Information Retrieval and Semantic Inference from Natural Language Privacy Policies
Date
Authors
Journal Title
Journal ISSN
Volume Title
Publisher
Abstract
Several state laws, along with app markets, such as Apple's App Store and Google Play, require app developers to provide users with legal privacy notices (privacy policy) containing critical requirements that inform users about what kinds of personal information is collected, how the data is used, and with whom the data is shared. Because privacy policies consist of legal terms often written by a legal team without rigorous insight into the app source code, and because the policy and app code can change independently, privacy policies become misaligned with the actual data practices. In addition to misinforming users, such inconsistencies between policies and data practices can have legal repercussions. The goal of this work is to capture and formalize the semantics of natural language privacy policies into a knowledge base that can actuate (1) transparent software implementation; and (2) shared understanding between policy authors, app developers, and regulators.

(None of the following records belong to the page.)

-- ==== Sys2Proof/Machine/Operands.lean ====
section
/-!
DEFINITION. Machine/Operands.lean: the fields of frames (R113), Grixo packets (R263 to R266), host commands (R313) and
work-queue entries (R297), read from the bytes that carry them.
-/
namespace Sys2Proof.Machine

-- Intake frames (R113), network byte order

namespace Frame
def kind (f : Bytes) : Nat := beAt f 0 1
def version (f : Bytes) : Nat := beAt f 1 1
def format (f : Bytes) : Nat := beAt f 2 1
def role (f : Bytes) : Nat := beAt f 3 1
def cohort (f : Bytes) : Nat := beAt f 4 4
def round (f : Bytes) : Nat := beAt f 8 4
def slot (f : Bytes) : Nat := beAt f 12 3
def tile (f : Bytes) : Nat := beAt f 15 3
def sub (f : Bytes) : Nat := beAt f 18 1
def length (f : Bytes) : Nat := beAt f 20 4
def nonce (f : Bytes) : Bytes := slice f 24 12
def header (f : Bytes) : Bytes := slice f 0 64
def payload (f : Bytes) : Bytes := slice f 64 (length f)
def tag (f : Bytes) : Bytes := slice f (64 + length f) 16
/-- Reserved bytes 19 and 36 to 63 are 0. -/
def reservedZero (f : Bytes) : Bool := zeroAt f 19 1 && zeroAt f 36 28
/-- The NONCE that R115 requires. -/
def nonceOf (kind sub tile : Nat) : Bytes := beBytes 1 kind ++ beBytes 1 sub ++ beBytes 3 tile ++ zeros 7
end Frame

/-- KIND codes of frames. -/
def kChunk : Nat := 1
def kSeed : Nat := 2
def kShare : Nat := 3
def kDshare : Nat := 4
def kPeer : Nat := 5
def kSession : Nat := 6

-- Grixo header (R263), network byte order

namespace Packet
def version (p : Bytes) : Nat := beAt p 0 1
def type (p : Bytes) : Nat := beAt p 1 1
def flags (p : Bytes) : Nat := beAt p 2 1
def enc (p : Bytes) : Bool := (flags p).testBit 0
def ackReq (p : Bytes) : Bool := (flags p).testBit 1
def path (p : Bytes) : Nat := beAt p 3 1 % 16
def dstConn (p : Bytes) : Nat := beAt p 4 2
def srcConn (p : Bytes) : Nat := beAt p 6 2
def gen (p : Bytes) : Nat := beAt p 8 2
def length (p : Bytes) : Nat := beAt p 10 2
def msgId (p : Bytes) : Nat := beAt p 12 4
def index (p : Bytes) : Nat := beAt p 16 1
def last (p : Bytes) : Nat := beAt p 17 1
def ctrlSeq (p : Bytes) : Nat := beAt p 12 6
def keyOrSeq (p : Bytes) : Nat := beAt p 20 4
def offset (p : Bytes) : Nat := beAt p 26 6
def header (p : Bytes) : Bytes := slice p 0 32
/-- Payload as carried, and tag. -/
def body (p : Bytes) : Bytes := slice p 32 (length p)
def tag (p : Bytes) : Bytes := slice p (32 + length p) 16
/-- Reserved bits and bytes of the header are 0. -/
def reservedZero (p : Bytes) : Bool :=
  decide (flags p < 8) && decide (beAt p 3 1 < 16) && zeroAt p 18 2 && zeroAt p 24 2

-- CTRL payload (R266)
def ctrlSub (b : Bytes) : Nat := beAt b 0 1
def ctrlPaths (b : Bytes) : Nat := beAt b 1 1
def ctrlEnc (b : Bytes) : Nat := beAt b 2 1
def ctrlSport (b : Bytes) : Nat := beAt b 4 2
def ctrlGen (b : Bytes) : Nat := beAt b 6 2
def ctrlFirst (b : Bytes) : Nat := beAt b 8 4
def ctrlReason (b : Bytes) : Nat := beAt b 12 4
end Packet

-- Host command entries of 64 bytes, little-endian (R313, R315)

namespace Cmd
def opcode (e : Bytes) : Nat := leAt e 0 1
def id (e : Bytes) : Nat := leAt e 2 2
end Cmd

-- Work-queue entries of 64 bytes, little-endian (R297)

namespace Wqe
def opcode (e : Bytes) : Nat := leAt e 0 1
def wait (e : Bytes) : Bool := (leAt e 1 1).testBit 0
def signal (e : Bytes) : Bool := (leAt e 1 1).testBit 1
def target (e : Bytes) : Nat := leAt e 2 2
def waitCount (e : Bytes) : Nat := leAt e 4 4
def length (e : Bytes) : Nat := leAt e 8 4
def remoteKey (e : Bytes) : Nat := leAt e 12 4
def localAddr (e : Bytes) : Nat := leAt e 16 6
def remoteAddr (e : Bytes) : Nat := leAt e 24 6
def user (e : Bytes) : Bytes := slice e 32 8
/-- Reserved bits and bytes are 0. -/
def reservedZero (e : Bytes) : Bool :=
  decide (leAt e 1 1 < 4) && decide (target e / 256 % 16 = 0) && zeroAt e 22 2 && zeroAt e 30 2 && zeroAt e 40 24
end Wqe

end Sys2Proof.Machine
end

Constructing an empirically valid knowledge base (i.e., privacy policy ontology) is a challenging task since it should be both scalable and consistent with multi-user interpretations.
This work focuses on formal representation of privacy policy semantics by applying grounded theory, natural language patterns, and neural networks on terminology of privacy policies. Further, the application of formal ontologies in privacy misalignment detection frameworks is discussed.